August 2, 2017
Configuring and Testing VXLAN
by Pablo Narváez
This is the last article in the series, we will finish this lab with the VXLAN configuration and testing connectivity between servers.
VIRTUAL EXTENSIBLE LAN (VXLAN)
The VXLAN protocol is an RFC (7348). The standard defines a MAC in IP encapsulation protocol allowing the construction of Layer-2 domains across a Layer-3 IP infrastructure. The protocol is typically deployed as a data center technology to create overlay networks across a transparent Layer-3 infrastructure:
- Providing Layer-2 connectivity between racks or PODs without requiring an underlying Layer-2 infrastructure
- Logical connecting geographically disperse data centers at Layer-2 as a data center Interconnect (DCI) technology
- VLAN supports up to 16 million virtual overlay tunnels over a physical Layer-2/3 underlay network for Layer-2 network connectivity and multi-tenancy
VXLAN encapsulation/decapsulation is performed by a VXLAN Tunnel End Point (VTEP), this can be either:
- A VXLAN-enabled hypervisor such as ESXi, KVM, or XEN (software VTEP)

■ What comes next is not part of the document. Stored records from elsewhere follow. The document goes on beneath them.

-- ==== Sys2Proof/Machine/HostQueue.lean ====
section
/-!
DEFINITION. Sys2Proof/Machine/HostQueue.lean: doorbells, scans, completions, notices and interrupts (02), and the queue-management
admin commands.
-/
namespace Sys2Proof.Machine

/-! ## Scans -/

/-- How many of n entries from index i are permitted to be read by gate a (02 R27: aligned 64-byte reads). -/
def readable (d : Device) (a base : Nat) : (n i : Nat) → Nat × Option (Verdict × Nat)
  | 0, _ => (0, none)
  | n + 1, i => match gateCheck d a a (base + i * 64) 64 0 true none with
    | .permit => let r := readable d a base n (i + 1); (r.1 + 1, r.2)
    | v => (0, some (v, base + i * 64))

/-- Issue the next burst of submission queue n (02 R29): from 1 to 8 entries, never across the end of the ring, no more than
the free command slots. None left: PENDING (R30). -/
def issueBurst (a n : Nat) (d : Device) : Device :=
  let q := d.sq a n
  let want := min 8 (min (q.depth - q.fetchIdx) (d.slotsLeft a))
  if want = 0 then
    (d.updSq a n (fun q => { q with pend := true })).bump 0x0002_0008
  else match readable d a q.base want q.fetchIdx with
    | (0, some (.wait, p)) => gateWait a (.ring a n) p 64 0 d
    | (0, some (.refuse c r st, p)) => sqError a n 1 p (reportRefusal a a p 64 0 0xF0 c r st true d)
    | (k, _) => (d.updSq a n (fun q => { q with burst := k })).emit (.burstRead a n q.fetchIdx k)

/-- A scan of submission queue n starts at its fetch position (02 R28). -/
def startScan (a n : Nat) (d : Device) : Device :=
  issueBurst a n (d.updSq a n (fun q => { q with scanning := true, rescan := false, pend := false }))

/-- A scan ends on OWN = 0; one further scan starts when a doorbell came meanwhile (02, Table 2.4). -/
def endScan (a n : Nat) (d : Device) : Device :=
  let again := (d.sq a n).rescan
  let d := d.updSq a n (fun q => { q with scanning := false, rescan := false, burst := 0 })
  if again then startScan a n d else d

/-- 02 R28, R30: a doorbell of submission queue n. -/
def sqDoorbell (a : Nat) (n : Nat) (d : Device) : Device :=
  let q := d.sq a n
  if !q.present then d.updAllot a (fun t => { t with badDoorbell := true })
  else if q.disable || q.error then d
  else if q.scanning || q.pend then d.updSq a n (fun q => { q with rescan := true })
  else if d.frozen then d.updSq a n (fun q => { q with scanning := true, pend := true })
  else startScan a n d

/-- The host write that does it. -/
def execSqDoorbell (a : Fin 64) (n : Fin 1024) (s : State) : Host.Outcome State Fault Refusal :=
  s.on fun d => pageWrite a (0x1000 + 4 * n.val) (0) d (sqDoorbell a n)

/-- Issue the next burst of the admin ring (02 R36). -/
def issueAdm (a : Nat) (d : Device) : Device :=
  let q := d.adm a
  match readable d a q.sqBase (min 8 (q.depth - q.fetchIdx)) q.fetchIdx with
  | (0, some (.wait, p)) => gateWait a (.admRing a) p 64 0 d
  | (0, some (.refuse c r st, p)) => admError a false 1 p (reportRefusal a a p 64 0 0xF0 c r st true d)
  | (k, _) => (d.updAdm a (fun q => { q with burst := k })).emit (.burstRead a 0xFFFF q.fetchIdx k)

/-- 02 R36: the admin doorbell starts a scan of the admin submission ring. -/
def admDoorbell (a : Nat) (d : Device) : Device :=
  let q := d.adm a
  if !q.enable || q.error then d
  else if q.scanning || d.frozen then d.updAdm a (fun q => { q with rescan := true })
  else issueAdm a (d.updAdm a (fun q => { q with scanning := true, rescan := false }))

/-- The host write that does it. -/
def execAdmDoorbell (a : Fin 64) (s : State) : Host.Outcome State Fault Refusal :=
  s.on fun d => pageWrite a (0x001C) (0) d (admDoorbell a)

/-- A stop has ended: scans that waited go on (16, Table 16.2 FREEZE). -/
def resumeScans (d : Device) : Device :=
  foldOver (fun a d => if (d.adm a).rescan && !(d.adm a).scanning then
    issueAdm a (d.updAdm a (fun q => { q with scanning := true, rescan := false })) else d) (List.range 64) d

/-- Admission, batch assembly and the command slot of one consumed entry (02 R27, R48; 03 R60, R72). -/
def newCmd (a n : Nat) (e : Entry) (t : RoutineAttr) (d : Device) : Cmd :=
  { entry := e, allot := a, sq := n, order := d.order + 1, attr := t, weir := eWeir e, since := d.time }

/-- Conclude every member of a batch that neither check 1 of Table 3.6 nor an ABORT (03 R83) has concluded. -/
def refuseBatch (det : Nat) (members : List Nat) (d : Device) : Device :=
  foldOver (fun k d =>
    let c := d.cmdOr k
    if c.phase = .ended ∧ (c.detail = 0xFFFF_0004 ∨ c.status = stAborted) then d else conclude k stRefused det 0 d) members d

/-- Close the batch under assembly (02 R48): the members are counted, differing bits or a missing BATCH_LAST refuse all; of a batch with both the
differing bits are reported (DESIGN CHOICE, assumption 129). -/
def closeBatch (a n : Nat) (last : Bool) (d : Device) : Device :=
  let members := (d.sq a n).batch
  let d := sealBatch a n d
  if members.any (fun k =>
      let c := d.cmdOr k
      eOneCqe c.entry != c.batchOne || eErrOnly c.entry != c.batchErr) then refuseBatch 0xFFFF_0002 members d
  else if !last then refuseBatch 0xFFFF_0001 members d
  else d

/-- Consume one owned entry of submission queue n (02 R27, R48; 03 R72). -/
def consume (a n : Nat) (e : Entry) (d : Device) : Device :=
  match d.freeSlot with
  | none => d
  | some k =>
    let r := d.admitLate a e
    let c := newCmd a n e r.1 d
    let d := { d with order := d.order + 1 }
    let d := d.updSq a n (fun q => { q with fetchIdx := (q.fetchIdx + 1) % q.depth, consumed := q.consumed + 1 })
    -- A run of members that an entry without BATCH breaks is closed without BATCH_LAST (DEDUCED).
    let d := if !eBatch e && decide ((d.sq a n).batch ≠ []) then closeBatch a n false d else d
    let stray := !eBatch e && (eBatchLast e || eOneCqe e)
    let outcome : Option (Nat × Nat × Nat) :=
      if !reservedClean e then some (stRefused, 0xFFFF_0004, 0)
      else if stray then some (stRefused, 0xFFFF_0003, 0)
      else r.2
    let members := (d.sq a n).batch
    let c := if eBatch e then { c with batch := some (if members = [] then d.nextBatch else
      (match members with
       | m :: _ => (match (d.cmdOr m).batch with
          | some (i, _) => i
          | none => d.nextBatch)
       | [] => d.nextBatch), members.length + 1) } else c
    let d := if eBatch e && decide (members = []) then { d with nextBatch := d.nextBatch + 1 } else d
    let d := { d with cmds := Tbl.put d.cmds k c }
    let d := match outcome with
      | some (st, det, ol) => conclude k st det ol d
      | none => d
    if eBatch e then
      let d := d.updSq a n (fun q => { q with batch := q.batch ++ [k] })
      if eBatchLast e then closeBatch a n true d
      else if 256 ≤ members.length + 1 then closeBatch a n false d
      else d
    else d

- A network switch (hardware VTEP)
To create VXLAN overlay virtual networks, IP connectivity is required between VTEPs.
VXLAN CONTROL PLANE
When VXLAN was released, the IETF defined the VXLAN standards (RFC 7348) with a multicast-based flood&learn mechanism that acts as a really complex control plane. It was evident the RFC was incomplete (to say the least) as flooding multicast-based VXLAN in the underlay represented several challenges in the data center including scalability and complexity.
To overcome these limitations, networking vendors started to introduce control plane technologies to replace the multicast-based flooding.
Depending on the vendor, you can have more than one option to deploy a VXLAN control plane solution. To simplify things, it’s a good idea to categorize these technologies:
- Network-centric vs Hypervisor-based
- Head End Replication vs Dynamic tunnel
Network-centric vs Hypervisor-based solutions
The VXLAN control plane process implies the creation of VXLAN tables that contain the VNI/VLAN mapping information, remote MAC Addresses available per VTEP, and the VTEP/Hypervisor IP Address to establish the VXLAN tunnels.
Some networking vendors have control plane solutions based on SDN that leave the control plane process to an external software layer called Controller. The SDN Controller is responsible for replicating, synchronizing and maintaining the VXLAN tables on the Hypervisors, among other tasks. In order for the Hypervisors to speak with the Controller, VXLAN agents are installed either as part of the host kernel or as a VM inside the Hypervisor on each compute node; the agents (called VTEPs) receive the VXLAN information from the Controller so they can encapsulate/decapsulate traffic based on the instructions contained in the tables.
The use of an SDN Controller as a VXLAN control plane solution is just one option. An alternative is to deploy the VXLAN control plan directly on the Ethernet Fabric. This network-centric solution requires the Ethernet Fabric to be VXLAN-capable meaning the data center switches have to support VXLAN. In the Hypervisor-based solution, the underlay is not aware of the overlay network so the switches do not need to support VXLAN.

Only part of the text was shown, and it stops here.